Der Promotor soll sicherstellen, daß das fremde Gen in der Pflanze exprimiert wird. Der Promotor kann dabei so gewählt sein, daß die Expression nur in einem bestimmten Gewebe, zu einem bestimmten Zeitpunkt der Pflanzenentwicklung oder zu einem durch äußere Einflüsse determinierten Zeitpunkt erfolgt. Der Promotor kann homolog oder heterolog in Bezug auf die Pflanze sein. Sinnvolle Promotoren sind z. B. der Promotor der 35S RNA des Cauliflower-Mosaik Virus, der Patatin-Promotor B33 (Rocha-Sosa et al. (1989) EMBO J 8: 23-29) oder ein Promotor, der eine Expression lediglich in photosynthetisch aktiven Geweben sicherstellt. Weitere Promotoren können verwendet werden, die eine Expression lediglich in bestimmten Organen wie Wurzel, Rübe, Knolle, Samen, Stamm oder bestimmten Zelltypen wie Mesophyll, Epidermis Geleitzellen u.ä. sicherstellen. Zur Verhinderung des cold sweetening sind solche Promotoren sinnvoll, die eine Aktivierung der Transkription in gelagerten Ernteteilen der Pflanzen sicherstellen. Hierfür kommen kälteinduzierte Promotoren oder solche Promotoren in Frage, die beim Übergang einer Knolle von der Speicherstoffe einlagernden in die Speicherstoffe abgebende Phase aktiv werden.
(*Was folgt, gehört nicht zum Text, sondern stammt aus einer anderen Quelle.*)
/-- NMG_KEEPALIVE_RECEIVED (R386): a valid frame from another node, examined by NMG. -/
def execNmgKeepaliveReceived (c : Fin 12) (fr : NetFrame) (stamp : Word) (s : State) : Answer := s.on .net <|
  (if !(s.flag (nmgP c.val) NMG_CTRL_EN && portActive s c.val && pastCount s stamp) then s
   else match kaMatch s c.val fr with
    | some nmid => kaReceived s c.val nmid stamp
    | none => s).next

/-- NMG_SLEEP_ABORT (R388, R390): bus activity in PREPARE. -/
def execNmgSleepAbort (c : Fin 12) (s : State) : Answer :=
  s.on .net ((s.when (nmgState s c.val == 3) (fun s => nmgAbort s c.val)).next)

/-- When the next keep-alive falls due (R388). -/
def kaDue (s : State) (c : Nat) : Word := (s.nm c).kaAt + BitVec.ofNat 36 (ms (s.get (nmgP c) NMG_TIME_KAPER))

/-- R388, R390: a keep-alive falls due; with the repeat time ended, only if REQ is 1. -/
def kaDueServe (c : Nat) (s : State) : State :=
  let k := s.nm c
  let past := s.due k.repEnd && !s.flag (nmgP c) NMG_CTRL_REQ
  s.when (nmgState s c == 1 && !past && s.reached (kaDue s c)) (fun s => kaMake s c (k.repEnd.isSome && !s.due k.repEnd))

/-- NMG_KEEPALIVE_DUE (R388, R390): the rows above its own in the table act first in its tick. -/
def execNmgKeepaliveDue (c : Fin 12) (s : State) : Answer :=
  s.on .net ((s.expire (some (kaDue s c.val)) (.nmgKeepaliveDue c) (kaDueServe c.val)).next)

/-- R388: the idle timer has run out in READY: PREPARE. -/
def nmgIdleServe (c : Nat) (s : State) : State :=
  s.when (nmgState s c == 2 && s.reached (idleEnd s c)) (fun s =>
    nmgIrq (nmgTo (s.setNm c (fun k => { k with
      commit := some (s.after (ms (10 * s.get (nmgP c) NMG_TIME_PREP))), armed := false })) c 3) c 5)

/-- NMG_IDLE_TIMEOUT (R388, R389): a keep-alive in the very tick is in time. -/
def execNmgIdleTimeout (c : Fin 12) (s : State) : Answer :=
  s.on .net ((s.expire (some (idleEnd s c.val)) (.nmgIdleTimeout c) (nmgIdleServe c.val)).next)

/-- NMG_REPEAT_END (R390). -/
def execNmgRepeatEnd (c : Fin 12) (s : State) : Answer :=
  s.on .net ((s.expire (s.nm c.val).repEnd (.nmgRepeatEnd c) (fun s => nmgRepeatEnd s c.val)).next)

/-- NMG_DETECTOR_ARM (R391 step 1). -/
def execNmgDetectorArm (c : Fin 12) (s : State) : Answer := s.on .net <|
  (match (s.nm c.val).commit with
   | some t =>
     s.when (nmgState s c.val == 3 && s.reached (t - BitVec.ofNat 36 (us 100))) (fun s =>
       s.setNm c.val (fun k => { k with armed := true, det := nmgDet s c.val }))
   | none => s).next

/-- R391 step 3: the commit point is reached. -/
def commitServe (c : Nat) (s : State) : State :=
  s.when (nmgState s c == 3 && s.due (s.nm c).commit) (fun s =>
    nmgIrq (nmgTo (s.setNm c (fun k => { k with commit := none, armed := false })) c 4) c 4)

/-- NMG_SLEEP_COMMIT (R391 step 3): an abort cause in the very tick is in time. -/
def execNmgSleepCommit (c : Fin 12) (s : State) : Answer :=
  s.on .net ((s.expire (s.nm c.val).commit (.nmgSleepCommit c) (commitServe c.val)).next)

/-! ### Wake, confirmation and service -/

/-- R395: a confirmation window from tick `t`. -/
def confOpen (s : State) (c : Nat) (t : Word) : State :=
  (s.setNm c (fun k => { k with confEnd := some (t + BitVec.ofNat 36 (ms (10 * s.get (nmgP c) NMG_ID_WCONF))) })).put
    (nmgP c) NMG_STAT_CONF 1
Die kodierende Sequenz enthält die Information zur Bildung einer Boten-Ribonukleinsäure (mRNA) für die Saccharose-Phosphat-Synthase oder zur Bildung einer anti-sense Ribonukleinsäure zur SPS. Ob eine translatierbare Boten-Ribonukleinsäure oder eine anti-sense Nukleinsäure gebildet wird, hängt von der Orientierung der kodierenden Sequenz, bezogen auf den Promotor ab. Wenn das 3′ Ende der kodierenden Sequenz an das 3′ Ende des Promotors fusioniert wird, entsteht eine anti-sense RNA, bei Fusion des 5′ Endes der Kodierregion an das 3′ Ende des Promotors entsteht eine translatierbare RNA. Letzteres führt zu einer Steigerung der SPS- Aktivität in der Zelle, ersteres zu einer Absenkung der SPS- Aktivität in der Zelle. Eine Absenkung der SPS-Aktivität ist insbesondere im Hinblick auf die unerwünschte Bildung von Saccharose bzw. reduzierenden Zuckern als Ergebnis der Kältelagerung von Ernteorganen von Bedeutung.
Die kodierende Sequenz für SPS kann derjenigen entsprechen, die in dieser Erfindung beschrieben wird, oder durch Veränderungen aus der beschriebenen Sequenz hervorgehen. Dabei ist insbesondere an Veränderungen der Sequenz zu denken, die zu einer Umgehung der pflanzeneigenen Regulationsmechanismen führen.
Die Terminationssequenz dient der korrekten Beendigung der Transkription und der Anheftung eines Poly-Adenylrestes an die Ribonukleinsäure. Dieser Poly-Adenylrest hat eine wichtige Funktion bei der Stabilisierung von RNA-Molekülen in der Zelle.
Mit den Plasmiden, die die erfindungsgemäße DNA-Sequenz enthalten, können Pflanzen transformiert werden mit dem Ziel der Erhöhung bzw. Verringerung der SPS Aktivität bzw. der Veränderung der Saccharose-Konzentration.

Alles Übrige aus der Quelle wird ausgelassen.